Благословенно МВИЗРУ ПВО. Книга четвёртая. Глава 2. Воспоминания о детстве и юности (Владимир Броудо)

Глава 2. Воспоминания о детстве и юности

Послевоенное выживание

Предисловие

Мой родны кут, як ты мне мiлы!..

Забыць цябе не маю сiлы!

Не раз, утомлены дарогай,

Жыццём вясны мае убогай,

К табе я думкай залятаю

I там душою спачываю.

О як бы я хацеу спачатку

Дарогу жыцця па парадку

Прайсцi яшщэ раз, азiрнуцца,

Сабрать з дарог каменнi тыя,

Што губяць сiлы маладыя, —

К вясне б маёй хацеу вярнуцца.

(Якуб Колас «Новая зямля»)

Я, Власов Юрий Игоревич, родился 14 мая 1940 года в г. Минске, в доме который принадлежал моей бабушке по маминой линии, Шидловской-Бушило Марии Фёдоровне. Сморговский тракт, на котором стоял её дом, находился в районе Сторожёвки. Это северная окраина Минска. Сейчас это Центральный, самый престижный и экологически чистый район города. В километре от нашего дома стоял последний дом по тракту и заканчивался город. Ближайшая по тракту деревня – Ёдкова Цна. Есть информация, что вблизи её когда-то находился фольварк «Сморговка», в котором разводили верблюдов. В 10 км по тракту большой лес, который назывался Туровка, в который мы в детстве ходили за черникой. В семидесятые годы в лесу были восстановлены партизанские блиндажи и землянки.

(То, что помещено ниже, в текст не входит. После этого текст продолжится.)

/-- An instruction of R41 has one OPCODE, which the slot that encodes it holds; an event has neither (the events are no instructions). -/
def Statement (i : Instr) : Prop :=
  (fmtOf i = .event ↔ opcodeOf i = none) ∧ (fmtOf i = .event ↔ encode i = none) ∧
  ∀ b, encode i = some b → opcodeOf i = some (slotOpcode b)

theorem ofA {i : Instr} {f : FmtA} {op : BitVec 9} (hf : fmtOf i = .a f) (ho : opcodeOf i = some op)
    (he : encode i = some (f.toBits op)) : Statement i := by
  refine ⟨by simp [hf, ho], by simp [hf, he], fun b h => ?_⟩
  rw [he, Option.some.injEq] at h
  rw [ho, ← h, FmtA.opcode_toBits]

theorem ofI {i : Instr} {f : FmtI} {op : BitVec 9} (hf : fmtOf i = .i f) (ho : opcodeOf i = some op)
    (he : encode i = some (f.toBits op)) : Statement i := by
  refine ⟨by simp [hf, ho], by simp [hf, he], fun b h => ?_⟩
  rw [he, Option.some.injEq] at h
  rw [ho, ← h, FmtI.opcode_toBits]

theorem ofM {i : Instr} {f : FmtM} {op : BitVec 9} (hf : fmtOf i = .m f) (ho : opcodeOf i = some op)
    (he : encode i = some (f.toBits op)) : Statement i := by
  refine ⟨by simp [hf, ho], by simp [hf, he], fun b h => ?_⟩
  rw [he, Option.some.injEq] at h
  rw [ho, ← h, FmtM.opcode_toBits]

theorem ofB {i : Instr} {f : FmtB} {op : BitVec 9} (hf : fmtOf i = .b f) (ho : opcodeOf i = some op)
    (he : encode i = some (f.toBits op)) : Statement i := by
  refine ⟨by simp [hf, ho], by simp [hf, he], fun b h => ?_⟩
  rw [he, Option.some.injEq] at h
  rw [ho, ← h, FmtB.opcode_toBits]

theorem ofP {i : Instr} {f : FmtP} {op : BitVec 9} (hf : fmtOf i = .p f) (ho : opcodeOf i = some op)
    (he : encode i = some (f.toBits op)) : Statement i := by
  refine ⟨by simp [hf, ho], by simp [hf, he], fun b h => ?_⟩
  rw [he, Option.some.injEq] at h
  rw [ho, ← h, FmtP.opcode_toBits]

theorem ofE {i : Instr} {f : FmtE} {op : BitVec 9} (hf : fmtOf i = .e f) (ho : opcodeOf i = some op)
    (he : encode i = some (f.toBits op)) : Statement i := by
  refine ⟨by simp [hf, ho], by simp [hf, he], fun b h => ?_⟩
  rw [he, Option.some.injEq] at h
  rw [ho, ← h, FmtE.opcode_toBits]

theorem ofEvent {i : Instr} (hf : fmtOf i = .event) (ho : opcodeOf i = none) (he : encode i = none) : Statement i :=
  ⟨by simp [hf, ho], by simp [hf, he], fun b h => by rw [he] at h; cases h⟩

Дом наш снесли в начале 60-х годов, когда началась интенсивная, хрущёвская застройка Минска. На его месте был построен кооперативный дом. У дома остались расти наш тополь, посаженный перед войной и берёзка, которую мы посадили с отцом после войны. Вскоре, после заселения дома, тополь, раздражающий жильцов своим пухом, спилили, а берёза наша всё ещё жива. Бывая в Минске, посещаю место, вспоминаю детство и юность, обнимаю родную берёзку.

Воспоминания о своей жизни решил изложить в виде мемуаров, при этом поделить их на значащие для моей жизни главы:


Детство и юность, 1940 – 1958 годы.

Учёба в Даугавпилском военном авиационном радиотехническом училище (ДВАРТУ), 1958 – 1961 годы.

Служба в зенитно-рактных войсках, 1961 – 1966 годы.

Учёба в МВИРТУ – МВИЗРУ, 1966 – 1971 годы.

Служба в 2 ЦНИИ МО в г. Калинин, 1971 – 1989 годы.

Работа в ЦКБ «Алмаз», 1990 – 1993 годы.

Работа в НИИИТ, 1993 – 1998 годы.

Работа в ЦНИР «Комплекс» Минюста России, затем НИИИиПТ ФСИН России, 1998 – 2011 годы.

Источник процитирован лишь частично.